Standard abbreviations
- ISO 4: Mov. Ordination Women

Indexing
- ISSN: 1035-5944
- OCLC no.: 216488950

Links
- Movement for the Ordination of Women (newsletter) on JSTOR Open Community Collections;

= Movement for the Ordination of Women (newsletter) =

Australian newsletter

The Movement for the Ordination of Women was an Australian newsletter published by the Movement for the Ordination of Women (Sydney, NSW). The newsletter, which had multiple title variations over the years, was produced between 1984 and 1997, and provides a record of the history of the movement.

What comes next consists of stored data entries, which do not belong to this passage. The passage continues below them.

-- ==== Sys2Proof/Machine/Agents.lean ====
section
/-! DEFINITION. The agents beside the core (spec/00_scope.md R9): the timer (spec/60_exceptions.md R170), the environment
that drives the lines (spec/10_state.md R41), and reset, applied by the host (spec/70_reset_and_hazards.md R200). -/

namespace Sys2Proof.Machine

/-- `TimerTick` (R170). A tick is enabled when TCFG.En = 1 and the timer runs; otherwise the timer holds. -/
def Timer.tick (t : Timer) : Timer :=
  if t.en && t.running then
    if t.val != 0#32 then
      { t with val := t.val - 1#32, int := t.int || t.val - 1#32 == 0#32 }
    else if t.periodic then { t with val := initCount t.initVal }
    else { t with running := false }
  else t

/-- Any number of ticks (R170, D14). -/
def Timer.ticks (t : Timer) : Nat → Timer
  | 0 => t
  | n + 1 => (t.tick).ticks n

/-- The input of the coming core step: the head of the schedule, and a free value once the schedule is used up. -/
def State.nextInput (s : State) : StepInput :=
  match s.schedule with
  | inp :: _ => inp
  | [] => Config.freeInput s.draws

/-- What has happened when the core step begins (R150, R170, D14, D15): the timer has made its ticks, the lines have been
sampled, and the input is used up. -/
def State.arrive (s : State) : State :=
  { s with
    lines := s.nextInput.lines
    timer := s.timer.ticks s.nextInput.ticks
    schedule := s.schedule.tail
    draws := s.draws + 1 }

/-- Whether the core takes an interrupt in this step (R147): one is pending and enabled at the boundary, and the core
chooses to accept it. -/
def State.takesInterrupt (s : State) : Bool := s.arrive.intPending && s.nextInput.accept

/-- Reset, applied by the host between two core steps (R9, R200). Memory and its map are not defined by reset (R48); the
registers R202 leaves indeterminate take the values of `State.reset` (log entry 1). -/
def State.applyReset (s : State) : State :=
  { State.reset with
    memMap := s.memMap
    mem := s.mem
    stored := s.stored
    schedule := s.schedule
    draws := s.draws }

end Sys2Proof.Machine
end

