-- ==== Sys2Proof/Certificates/Slice0/Obligations.lean ====
section
/-! DEFINITION. The statements for the provers. -/

open Sys2Proof Sys2Proof.Machine Sys2Proof.Safety

/-! ## Encoding -/

/-- Words of section 2.1 of 95_test_vectors.md decode as it says (the LD.W word with its offset -4, log entry 14). -/
def Obligations.TableWordsDecode : Prop :=
  decodeTableWord 32 0x0400000C = some (.csrrd 12 0x0) ∧
  decodeTableWord 32 0x0400002C = some (.csrwr 12 0x0) ∧
  decodeTableWord 32 0x04000040 = some (.csrxchg 0 2 0x0) ∧
  decodeTableWord 32 0x06483800 = some .ertn ∧
  decodeTableWord 32 0x06483801 = none ∧
  decodeTableWord 32 0x1438000C = some (.lu12iw 12 0x1C000) ∧
  decodeTableWord 32 0x0016B58C = some (.andn 12 12 13) ∧
  decodeTableWord 32 0x28BFF18D = some (.ldw 13 12 0xFFC) ∧
  decodeTableWord 32 0x002B0000 = some (.syscall 0)

/-- Decoding the bytes of a well-formed instruction gives it back, with every operand, and leaves the bytes after it. -/
def Obligations.DecodeOfEncodeIsIdentity : Prop :=
  ∀ (i : Instr) (rest : List Byte), i.wellFormed = true → decodeBytes (encodeBytes i ++ rest) = .ok (i, rest)

/-- A word that decodes is the encoding of the instruction it decodes to, and that instruction is well formed. -/
def Obligations.EncodeOfDecodeIsIdentity : Prop :=
  ∀ (w : Word) (i : Instr), decodeWord w = .ok i → encode i = w ∧ i.wellFormed = true

/-- R84: a word decodes to an instruction exactly when it matches a row, `word & mask == match` (for CSRXCHG also
`rj >= 2`), and then to an instruction of such a row. -/
def Obligations.DecoderFollowsOpcodeMap : Prop :=
  ∀ w : Word,
    (∀ i, decodeWord w = .ok i → rowOf i ∈ opcodeTable ∧ w &&& (rowOf i).mask = (rowOf i).pattern ∧
      (rowOf i = rowCsrxchg → 2 ≤ (field w 5 5).toNat)) ∧
    ((∃ r ∈ opcodeTable, w &&& r.mask = r.pattern) → ∃ i, decodeWord w = .ok i) ∧
    ((∀ r ∈ opcodeTable, w &&& r.mask ≠ r.pattern) → decodeWord w = .error (.notInTable w))

/-- No word matches two rows of the opcode map, but for CSRXCHG's row, which takes in CSRRD's and CSRWR's (R82). -/
def Obligations.OpcodeRowsAreDisjoint : Prop :=
  ∀ (w : Word) (r q : OpcodeRow), r ∈ opcodeTable → q ∈ opcodeTable → r ≠ q →
    w &&& r.mask = r.pattern → w &&& q.mask = q.pattern →
    (r = rowCsrxchg ∧ (q = rowCsrrd ∨ q = rowCsrwr)) ∨ (q = rowCsrxchg ∧ (r = rowCsrrd ∨ r = rowCsrwr))

/-! ## The core step -/

/-- When the step fetches a word that decodes to `i`, the step is `exec i` at the state the other agents left. The form of
their input (log entries 3, 16) and the set of stored words (log entry 13) are the model's own. -/
def Obligations.StepExecutesFetchedInstruction : Prop :=
  ∀ (s : State) (w : Word) (i : Instr), Fetches s w → decodeWord w = .ok i → step s = exec i s.arrive

/-- R149: an accepted pending interrupt is taken as an ordinary exception at the pc, with Ecode 0 and EsubCode 0. -/
def Obligations.AcceptedInterruptIsTaken : Prop :=
  ∀ s : State, s.arrive.intPending = true → s.nextInput.accept = true →
    ∃ t, step s = .next t ∧ TookException .int s.pc none s.arrive t ∧
      t.estat.ecode = 0#6 ∧ t.estat.esubcode = 0#9 ∧ t.pc = csrRead .eentry s
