-- ==== Sys2Proof/Tests/Slice0.lean ====
section
/-! SUPPORT. The model's own tests. Every expected value is a vector of spec/95_test_vectors.md (its id stands in the
docstring) or is worked out by hand from the rule named there; none is taken from the model. Then, for every statement of
Certificates/Slice0/Obligations.lean with hypotheses, a concrete case that meets them all together. -/

namespace Sys2Proof.Tests

open Sys2Proof Sys2Proof.Machine Sys2Proof.Safety

/-! ## Helpers -/

/-- All lines low. -/
def low : Lines := { hwi := 0#8, ipi := false }

/-- An input at which a pending interrupt is accepted. -/
def accepting : StepInput := { lines := low, ticks := 0, accept := true }

/-- The reset state with inputs for the next two steps in which nothing happens. -/
def base : State := { State.reset with schedule := [StepInput.quiet low, StepInput.quiet low] }

/-- EENTRY at 0x1C000100. -/
def handler : State := { base with eentry := 0x0700004#26 }

/-- A state at another privilege level. -/
def atLevel (plv : BitVec 2) (s : State) : State := { s with crmd := { s.crmd with plv := plv } }

/-- A word put in memory. -/
def withWord (a : Nat) (w : Word) (s : State) : State := { s with mem := Memory.writeLE s.mem a 4 w }

/-- What an instruction leaves of a state, if it answers a next state. -/
def after {α : Type} (i : Instr) (s : State) (f : State → α) : Option α :=
  match exec i s with
  | .next t => some (f t)
  | .fault _ => none
  | .refused _ => none

/-- What one core step leaves of a state. -/
def stepped {α : Type} (s : State) (f : State → α) : Option α :=
  match step s with
  | .next t => some (f t)
  | .fault _ => none
  | .refused _ => none

/-- What an instruction refuses. -/
def refusal (i : Instr) (s : State) : Option Refusal :=
  match exec i s with
  | .next _ => none
  | .fault _ => none
  | .refused r => some r

/-- What exception entry writes, as a reader of the vectors sees it: PRMD, CRMD, ERA, ESTAT, BADV and the pc. -/
def entryView (t : State) : List Word :=
  [csrRead .prmd t, csrRead .crmd t, csrRead .era t, csrRead .estat t, csrRead .badv t, t.pc]

/-! ## WellFormed: R82 -/

theorem test_wellFormed_refuses_mask_register_0 : (Instr.csrxchg 12 0 0x0).wellFormed = false := by decide
theorem test_wellFormed_refuses_mask_register_1 : (Instr.csrxchg 12 1 0x0).wellFormed = false := by decide
theorem test_wellFormed_takes_mask_register_2 : (Instr.csrxchg 12 2 0x0).wellFormed = true := by decide
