-- ==== Sys2Proof/Word.lean ====
section
/-! DEFINITION. The machine word and byte, and the sparse-map type that holds keyed storage. -/

namespace Sys2Proof

/-- A 32-bit instruction word or register (R26, R35). -/
abbrev Word := BitVec 32

/-- One byte of storage. -/
abbrev Byte := BitVec 8

/-- Keyed storage in one canonical form: keys strictly rising, no entry equal to what an unlisted key reads as. -/
abbrev SMap (α : Type) := List (Nat × α)

end Sys2Proof
end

== Australian MOW history ==
The Australian Movement for the Ordination of Women (MOW) was founded in 1983 to advocate for the ordination of women as deacons, priests and bishops in the Anglican Church of Australia. Initially started in Sydney, the group soon expanded to become a national organisation with regional groups located around the country.

The first ordination of women as priests in the Anglican Church of Australia occurred in 1992. The Anglican Diocese of Sydney continues to oppose the ordination of women as priests (or presbyters) and bishops, although it has ordained women as deacons since 1989.

== Australian MOW publications ==
The publications produced by the Australian Movement for the Ordination of Women record the history of the various debates and challenges faced by the movement, as well as reporting general news and activities of the MOW regional groups.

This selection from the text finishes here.